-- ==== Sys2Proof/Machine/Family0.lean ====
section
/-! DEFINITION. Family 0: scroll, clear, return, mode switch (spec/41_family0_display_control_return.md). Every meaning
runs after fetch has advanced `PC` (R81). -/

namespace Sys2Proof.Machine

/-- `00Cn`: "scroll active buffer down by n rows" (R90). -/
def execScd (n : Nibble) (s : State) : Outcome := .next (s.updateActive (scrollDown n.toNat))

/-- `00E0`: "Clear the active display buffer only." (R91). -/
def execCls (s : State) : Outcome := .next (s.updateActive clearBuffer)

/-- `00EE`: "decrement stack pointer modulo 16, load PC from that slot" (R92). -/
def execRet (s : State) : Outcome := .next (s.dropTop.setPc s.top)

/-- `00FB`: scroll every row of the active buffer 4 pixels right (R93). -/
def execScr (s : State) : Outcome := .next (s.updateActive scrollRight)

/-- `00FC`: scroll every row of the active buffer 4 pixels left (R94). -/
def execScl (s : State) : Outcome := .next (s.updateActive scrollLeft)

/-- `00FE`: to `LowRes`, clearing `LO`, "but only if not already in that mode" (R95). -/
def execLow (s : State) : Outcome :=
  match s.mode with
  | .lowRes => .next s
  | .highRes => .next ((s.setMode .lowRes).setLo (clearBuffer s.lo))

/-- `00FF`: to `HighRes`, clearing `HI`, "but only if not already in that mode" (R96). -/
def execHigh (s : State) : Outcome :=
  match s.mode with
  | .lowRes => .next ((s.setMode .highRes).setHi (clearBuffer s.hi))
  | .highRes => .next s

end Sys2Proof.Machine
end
###
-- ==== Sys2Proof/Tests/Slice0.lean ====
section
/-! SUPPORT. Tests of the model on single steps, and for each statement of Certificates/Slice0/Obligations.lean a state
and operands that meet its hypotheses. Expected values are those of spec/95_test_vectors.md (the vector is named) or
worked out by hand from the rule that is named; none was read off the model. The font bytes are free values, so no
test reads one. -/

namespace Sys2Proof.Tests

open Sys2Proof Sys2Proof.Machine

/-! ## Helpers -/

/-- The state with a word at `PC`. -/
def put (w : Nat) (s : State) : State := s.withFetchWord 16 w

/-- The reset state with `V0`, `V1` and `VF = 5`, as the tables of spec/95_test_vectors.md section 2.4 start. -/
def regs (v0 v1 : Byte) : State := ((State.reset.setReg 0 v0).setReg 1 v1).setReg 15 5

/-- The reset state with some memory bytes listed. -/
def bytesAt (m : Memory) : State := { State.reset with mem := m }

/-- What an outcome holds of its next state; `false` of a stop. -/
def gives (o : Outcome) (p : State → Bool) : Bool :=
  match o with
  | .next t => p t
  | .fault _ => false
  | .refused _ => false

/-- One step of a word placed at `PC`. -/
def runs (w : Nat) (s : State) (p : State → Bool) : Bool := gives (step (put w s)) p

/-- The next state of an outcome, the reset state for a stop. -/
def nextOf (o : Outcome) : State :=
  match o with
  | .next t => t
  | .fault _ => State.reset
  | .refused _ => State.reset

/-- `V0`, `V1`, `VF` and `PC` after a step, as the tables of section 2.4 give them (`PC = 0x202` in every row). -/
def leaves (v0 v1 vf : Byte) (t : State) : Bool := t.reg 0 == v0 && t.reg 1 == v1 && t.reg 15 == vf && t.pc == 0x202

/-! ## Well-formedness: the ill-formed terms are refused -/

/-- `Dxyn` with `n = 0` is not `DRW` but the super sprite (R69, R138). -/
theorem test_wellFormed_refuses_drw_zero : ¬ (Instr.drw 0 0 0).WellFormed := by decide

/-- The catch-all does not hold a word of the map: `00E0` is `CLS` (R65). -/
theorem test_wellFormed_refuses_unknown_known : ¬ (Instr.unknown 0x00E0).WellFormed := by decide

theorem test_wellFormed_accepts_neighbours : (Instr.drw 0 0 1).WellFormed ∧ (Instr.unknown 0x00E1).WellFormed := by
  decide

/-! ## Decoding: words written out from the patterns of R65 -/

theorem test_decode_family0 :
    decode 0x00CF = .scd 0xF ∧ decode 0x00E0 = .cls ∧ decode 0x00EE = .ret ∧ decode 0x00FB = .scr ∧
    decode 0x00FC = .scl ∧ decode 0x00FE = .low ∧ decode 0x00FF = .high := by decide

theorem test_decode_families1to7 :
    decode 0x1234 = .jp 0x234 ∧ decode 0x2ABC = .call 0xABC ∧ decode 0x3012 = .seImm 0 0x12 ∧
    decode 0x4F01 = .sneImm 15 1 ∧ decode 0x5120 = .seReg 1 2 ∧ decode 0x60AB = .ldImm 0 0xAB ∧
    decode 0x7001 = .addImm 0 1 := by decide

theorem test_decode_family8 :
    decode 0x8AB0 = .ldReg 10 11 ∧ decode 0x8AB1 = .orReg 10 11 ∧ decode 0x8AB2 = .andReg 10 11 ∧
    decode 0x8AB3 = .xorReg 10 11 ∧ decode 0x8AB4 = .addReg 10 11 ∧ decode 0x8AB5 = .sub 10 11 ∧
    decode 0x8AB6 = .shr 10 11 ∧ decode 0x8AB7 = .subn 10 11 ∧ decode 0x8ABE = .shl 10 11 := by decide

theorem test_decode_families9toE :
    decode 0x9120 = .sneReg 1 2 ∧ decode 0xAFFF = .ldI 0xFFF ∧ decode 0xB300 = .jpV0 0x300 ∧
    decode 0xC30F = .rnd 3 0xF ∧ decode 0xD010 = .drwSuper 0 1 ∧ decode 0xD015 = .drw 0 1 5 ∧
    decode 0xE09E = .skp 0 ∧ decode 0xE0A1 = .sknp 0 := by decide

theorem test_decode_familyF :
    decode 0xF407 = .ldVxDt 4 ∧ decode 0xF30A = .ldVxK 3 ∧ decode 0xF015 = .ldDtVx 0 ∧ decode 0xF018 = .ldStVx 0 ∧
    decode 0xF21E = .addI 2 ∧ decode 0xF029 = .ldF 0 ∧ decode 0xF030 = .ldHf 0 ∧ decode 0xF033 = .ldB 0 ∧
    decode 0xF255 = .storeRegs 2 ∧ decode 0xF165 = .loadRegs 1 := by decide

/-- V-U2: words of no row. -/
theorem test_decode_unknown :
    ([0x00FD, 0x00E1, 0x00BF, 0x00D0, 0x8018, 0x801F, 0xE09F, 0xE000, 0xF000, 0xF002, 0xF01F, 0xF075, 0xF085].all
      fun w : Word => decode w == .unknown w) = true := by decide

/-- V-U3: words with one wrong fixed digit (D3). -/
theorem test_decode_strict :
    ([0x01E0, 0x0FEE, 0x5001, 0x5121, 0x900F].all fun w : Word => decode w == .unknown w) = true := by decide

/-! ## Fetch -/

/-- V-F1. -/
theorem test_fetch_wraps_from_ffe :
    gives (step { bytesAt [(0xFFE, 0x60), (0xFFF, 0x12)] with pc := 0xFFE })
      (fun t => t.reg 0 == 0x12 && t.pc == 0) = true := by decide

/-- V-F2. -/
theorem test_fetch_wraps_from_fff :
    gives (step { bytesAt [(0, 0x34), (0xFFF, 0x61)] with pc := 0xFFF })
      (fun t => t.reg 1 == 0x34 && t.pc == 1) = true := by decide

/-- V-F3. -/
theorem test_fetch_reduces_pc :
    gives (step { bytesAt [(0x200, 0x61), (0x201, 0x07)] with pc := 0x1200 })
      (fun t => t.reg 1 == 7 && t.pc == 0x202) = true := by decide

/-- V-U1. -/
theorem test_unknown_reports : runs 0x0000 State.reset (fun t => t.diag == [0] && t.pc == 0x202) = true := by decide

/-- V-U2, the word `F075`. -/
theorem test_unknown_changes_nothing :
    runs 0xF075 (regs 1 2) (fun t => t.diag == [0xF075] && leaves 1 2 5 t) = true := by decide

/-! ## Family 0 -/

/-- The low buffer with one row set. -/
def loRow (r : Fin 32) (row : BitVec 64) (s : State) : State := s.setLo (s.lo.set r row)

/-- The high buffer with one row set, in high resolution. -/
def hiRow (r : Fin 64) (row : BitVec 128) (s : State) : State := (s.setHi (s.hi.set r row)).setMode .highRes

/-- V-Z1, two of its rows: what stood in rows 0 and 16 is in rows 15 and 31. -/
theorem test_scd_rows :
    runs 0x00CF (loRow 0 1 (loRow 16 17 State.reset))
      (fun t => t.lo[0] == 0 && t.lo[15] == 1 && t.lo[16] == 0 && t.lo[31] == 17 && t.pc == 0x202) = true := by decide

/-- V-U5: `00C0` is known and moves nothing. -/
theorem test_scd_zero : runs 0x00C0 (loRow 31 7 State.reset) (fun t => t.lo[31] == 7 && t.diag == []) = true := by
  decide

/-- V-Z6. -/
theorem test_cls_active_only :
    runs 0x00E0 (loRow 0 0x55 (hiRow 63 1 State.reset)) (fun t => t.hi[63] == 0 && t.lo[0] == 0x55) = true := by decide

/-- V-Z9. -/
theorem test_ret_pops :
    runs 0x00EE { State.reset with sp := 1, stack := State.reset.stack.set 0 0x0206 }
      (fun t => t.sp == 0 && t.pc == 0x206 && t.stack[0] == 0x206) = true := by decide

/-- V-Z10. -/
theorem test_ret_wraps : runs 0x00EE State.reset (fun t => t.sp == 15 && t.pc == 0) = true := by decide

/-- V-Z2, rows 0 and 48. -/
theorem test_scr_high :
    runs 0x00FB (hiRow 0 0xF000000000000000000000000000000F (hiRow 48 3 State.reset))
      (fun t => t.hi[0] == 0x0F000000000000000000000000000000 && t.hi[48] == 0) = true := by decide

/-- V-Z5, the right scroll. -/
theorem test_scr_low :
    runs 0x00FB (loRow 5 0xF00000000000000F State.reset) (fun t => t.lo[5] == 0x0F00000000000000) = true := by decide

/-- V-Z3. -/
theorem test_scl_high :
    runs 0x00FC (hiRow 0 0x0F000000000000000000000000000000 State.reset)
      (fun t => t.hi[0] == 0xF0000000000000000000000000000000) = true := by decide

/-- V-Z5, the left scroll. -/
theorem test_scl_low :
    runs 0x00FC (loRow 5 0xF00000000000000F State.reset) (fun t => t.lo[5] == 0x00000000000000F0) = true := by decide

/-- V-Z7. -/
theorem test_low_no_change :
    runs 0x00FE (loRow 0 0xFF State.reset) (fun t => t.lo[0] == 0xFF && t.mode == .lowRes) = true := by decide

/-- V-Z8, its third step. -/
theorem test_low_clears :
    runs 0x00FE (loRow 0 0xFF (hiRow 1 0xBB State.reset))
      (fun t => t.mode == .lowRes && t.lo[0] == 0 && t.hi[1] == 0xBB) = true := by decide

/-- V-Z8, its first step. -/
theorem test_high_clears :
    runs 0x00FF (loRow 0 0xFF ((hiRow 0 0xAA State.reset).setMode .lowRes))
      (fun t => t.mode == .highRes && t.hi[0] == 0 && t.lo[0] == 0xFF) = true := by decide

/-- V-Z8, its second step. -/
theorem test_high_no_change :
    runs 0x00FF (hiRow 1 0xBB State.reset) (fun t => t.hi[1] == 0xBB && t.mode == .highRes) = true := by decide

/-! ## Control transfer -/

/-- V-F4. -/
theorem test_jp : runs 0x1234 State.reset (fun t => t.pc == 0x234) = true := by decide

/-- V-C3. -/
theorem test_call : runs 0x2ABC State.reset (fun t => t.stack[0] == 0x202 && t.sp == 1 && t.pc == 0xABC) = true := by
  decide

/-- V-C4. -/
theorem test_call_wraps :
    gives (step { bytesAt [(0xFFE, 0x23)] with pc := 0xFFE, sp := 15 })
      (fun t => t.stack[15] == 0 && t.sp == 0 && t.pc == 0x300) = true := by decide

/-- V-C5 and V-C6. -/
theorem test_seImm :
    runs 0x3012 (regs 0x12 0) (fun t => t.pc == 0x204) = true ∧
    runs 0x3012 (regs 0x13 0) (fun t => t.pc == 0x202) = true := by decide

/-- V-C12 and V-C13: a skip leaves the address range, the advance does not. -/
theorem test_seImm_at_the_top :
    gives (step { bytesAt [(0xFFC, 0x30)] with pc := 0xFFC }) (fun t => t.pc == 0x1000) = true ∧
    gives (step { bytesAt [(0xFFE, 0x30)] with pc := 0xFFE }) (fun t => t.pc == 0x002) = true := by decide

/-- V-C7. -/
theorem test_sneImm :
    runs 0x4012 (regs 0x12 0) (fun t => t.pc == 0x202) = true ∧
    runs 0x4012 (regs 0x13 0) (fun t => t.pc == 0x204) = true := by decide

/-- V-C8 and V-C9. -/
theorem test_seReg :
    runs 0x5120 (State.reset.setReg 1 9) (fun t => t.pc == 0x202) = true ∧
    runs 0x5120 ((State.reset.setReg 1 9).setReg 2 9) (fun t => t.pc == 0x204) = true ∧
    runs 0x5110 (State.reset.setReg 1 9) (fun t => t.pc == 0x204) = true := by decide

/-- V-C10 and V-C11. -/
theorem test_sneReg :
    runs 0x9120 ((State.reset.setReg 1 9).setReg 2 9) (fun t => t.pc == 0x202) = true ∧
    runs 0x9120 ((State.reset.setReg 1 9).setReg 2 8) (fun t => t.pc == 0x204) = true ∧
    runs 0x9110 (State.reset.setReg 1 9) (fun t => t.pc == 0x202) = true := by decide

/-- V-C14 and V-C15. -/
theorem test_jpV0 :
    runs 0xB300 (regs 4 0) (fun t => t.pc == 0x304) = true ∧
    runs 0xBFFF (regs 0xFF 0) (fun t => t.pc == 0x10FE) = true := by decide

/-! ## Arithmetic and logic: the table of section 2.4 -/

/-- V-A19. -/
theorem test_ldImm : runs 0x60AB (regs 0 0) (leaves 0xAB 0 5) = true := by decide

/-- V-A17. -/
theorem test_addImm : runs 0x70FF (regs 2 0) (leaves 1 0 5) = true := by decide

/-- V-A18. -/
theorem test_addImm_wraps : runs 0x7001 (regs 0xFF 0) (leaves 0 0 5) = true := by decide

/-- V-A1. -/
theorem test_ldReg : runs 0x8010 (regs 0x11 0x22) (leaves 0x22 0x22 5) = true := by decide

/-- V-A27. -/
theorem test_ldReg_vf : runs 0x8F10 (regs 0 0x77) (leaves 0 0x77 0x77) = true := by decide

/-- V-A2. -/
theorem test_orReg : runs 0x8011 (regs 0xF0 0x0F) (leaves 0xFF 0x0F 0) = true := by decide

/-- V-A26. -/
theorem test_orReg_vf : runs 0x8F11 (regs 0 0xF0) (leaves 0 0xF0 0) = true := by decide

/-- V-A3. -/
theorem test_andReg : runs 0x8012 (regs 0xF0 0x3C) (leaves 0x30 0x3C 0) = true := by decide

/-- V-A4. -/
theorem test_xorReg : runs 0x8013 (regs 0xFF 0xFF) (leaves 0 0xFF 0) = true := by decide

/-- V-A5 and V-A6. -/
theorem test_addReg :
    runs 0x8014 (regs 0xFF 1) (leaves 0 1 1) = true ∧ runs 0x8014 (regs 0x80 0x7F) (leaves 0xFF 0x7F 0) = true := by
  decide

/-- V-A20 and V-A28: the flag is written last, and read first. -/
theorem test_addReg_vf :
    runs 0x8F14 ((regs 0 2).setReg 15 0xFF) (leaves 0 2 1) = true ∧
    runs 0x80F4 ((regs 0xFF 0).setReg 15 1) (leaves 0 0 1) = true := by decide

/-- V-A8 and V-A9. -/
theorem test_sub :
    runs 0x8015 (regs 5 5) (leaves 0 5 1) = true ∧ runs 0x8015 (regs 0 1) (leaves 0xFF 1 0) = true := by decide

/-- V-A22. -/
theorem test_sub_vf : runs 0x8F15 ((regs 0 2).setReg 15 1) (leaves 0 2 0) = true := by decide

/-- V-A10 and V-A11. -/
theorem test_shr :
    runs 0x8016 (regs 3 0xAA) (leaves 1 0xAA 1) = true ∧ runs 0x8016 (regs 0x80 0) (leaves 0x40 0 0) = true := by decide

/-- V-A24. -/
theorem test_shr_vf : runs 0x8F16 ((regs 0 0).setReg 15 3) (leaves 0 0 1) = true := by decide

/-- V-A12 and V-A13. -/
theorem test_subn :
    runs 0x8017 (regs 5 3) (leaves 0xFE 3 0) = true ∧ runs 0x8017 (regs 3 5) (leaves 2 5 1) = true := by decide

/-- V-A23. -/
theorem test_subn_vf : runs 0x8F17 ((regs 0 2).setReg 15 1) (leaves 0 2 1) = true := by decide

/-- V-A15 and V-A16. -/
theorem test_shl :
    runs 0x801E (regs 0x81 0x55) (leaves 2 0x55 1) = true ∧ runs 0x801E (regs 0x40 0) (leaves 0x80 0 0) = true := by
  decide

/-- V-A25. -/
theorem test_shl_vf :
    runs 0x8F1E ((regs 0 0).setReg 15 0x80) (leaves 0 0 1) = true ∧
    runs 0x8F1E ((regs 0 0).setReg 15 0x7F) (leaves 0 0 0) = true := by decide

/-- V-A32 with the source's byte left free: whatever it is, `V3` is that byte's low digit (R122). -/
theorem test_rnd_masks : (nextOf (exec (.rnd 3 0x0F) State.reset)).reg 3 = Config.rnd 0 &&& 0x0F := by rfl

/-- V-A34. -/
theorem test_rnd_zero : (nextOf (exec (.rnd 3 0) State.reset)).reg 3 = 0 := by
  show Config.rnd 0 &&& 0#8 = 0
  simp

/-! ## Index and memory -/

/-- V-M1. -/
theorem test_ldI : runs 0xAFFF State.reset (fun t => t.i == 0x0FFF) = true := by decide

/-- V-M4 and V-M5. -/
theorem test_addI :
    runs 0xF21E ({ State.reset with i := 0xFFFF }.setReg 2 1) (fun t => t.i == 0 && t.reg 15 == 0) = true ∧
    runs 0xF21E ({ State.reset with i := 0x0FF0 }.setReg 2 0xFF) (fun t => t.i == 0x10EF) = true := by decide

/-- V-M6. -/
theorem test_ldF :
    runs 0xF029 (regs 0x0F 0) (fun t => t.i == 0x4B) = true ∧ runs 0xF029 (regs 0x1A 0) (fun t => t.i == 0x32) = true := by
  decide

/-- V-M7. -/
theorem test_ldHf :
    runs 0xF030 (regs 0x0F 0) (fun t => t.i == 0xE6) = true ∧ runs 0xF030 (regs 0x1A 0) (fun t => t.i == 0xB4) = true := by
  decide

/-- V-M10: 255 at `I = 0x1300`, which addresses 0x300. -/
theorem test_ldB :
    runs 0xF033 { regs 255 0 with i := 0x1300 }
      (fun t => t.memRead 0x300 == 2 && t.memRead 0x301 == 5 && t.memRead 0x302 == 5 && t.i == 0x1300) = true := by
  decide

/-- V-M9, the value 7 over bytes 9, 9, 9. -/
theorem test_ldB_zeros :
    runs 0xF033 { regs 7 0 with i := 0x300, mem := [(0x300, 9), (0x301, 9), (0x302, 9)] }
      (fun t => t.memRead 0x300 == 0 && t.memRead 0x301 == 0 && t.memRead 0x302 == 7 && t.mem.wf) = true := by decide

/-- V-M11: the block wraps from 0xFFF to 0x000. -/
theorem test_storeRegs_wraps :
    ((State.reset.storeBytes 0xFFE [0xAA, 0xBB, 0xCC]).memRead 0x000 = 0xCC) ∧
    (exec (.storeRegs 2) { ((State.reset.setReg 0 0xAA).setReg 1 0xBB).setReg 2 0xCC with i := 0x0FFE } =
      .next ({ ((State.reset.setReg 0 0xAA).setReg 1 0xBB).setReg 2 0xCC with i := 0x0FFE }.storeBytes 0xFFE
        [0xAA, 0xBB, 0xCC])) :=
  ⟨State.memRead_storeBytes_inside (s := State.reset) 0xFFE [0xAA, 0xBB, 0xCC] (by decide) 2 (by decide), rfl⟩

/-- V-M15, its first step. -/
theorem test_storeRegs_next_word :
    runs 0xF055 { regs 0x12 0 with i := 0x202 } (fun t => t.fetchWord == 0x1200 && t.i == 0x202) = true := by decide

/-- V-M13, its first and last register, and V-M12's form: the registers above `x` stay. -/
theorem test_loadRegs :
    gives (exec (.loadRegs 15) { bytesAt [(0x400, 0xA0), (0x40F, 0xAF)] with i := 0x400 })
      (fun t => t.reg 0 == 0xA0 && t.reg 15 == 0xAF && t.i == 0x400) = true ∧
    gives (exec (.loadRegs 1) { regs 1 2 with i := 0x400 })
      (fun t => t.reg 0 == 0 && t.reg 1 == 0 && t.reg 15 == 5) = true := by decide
###
YOUR GOAL: Retype exactly the lines above, from the one with "-- ==== Sys2Proof/Machine/Family0.lean" through the one with "def execScd (n", inclusive.

RESPONSE TO THIS EXERCISE:
-- ==== Sys2Proof/Machine/Family0.lean ====
section
/-! DEFINITION. Family 0: scroll, clear, return, mode switch (spec/41_family0_display_control_return.md). Every meaning
runs after fetch has advanced `PC` (R81). -/

namespace Sys2Proof.Machine

/-- `00Cn`: "scroll active buffer down by n rows" (R90). -/
def execScd (n : Nibble) (s : State) : Outcome := .next (s.updateActive (scrollDown n.toNat))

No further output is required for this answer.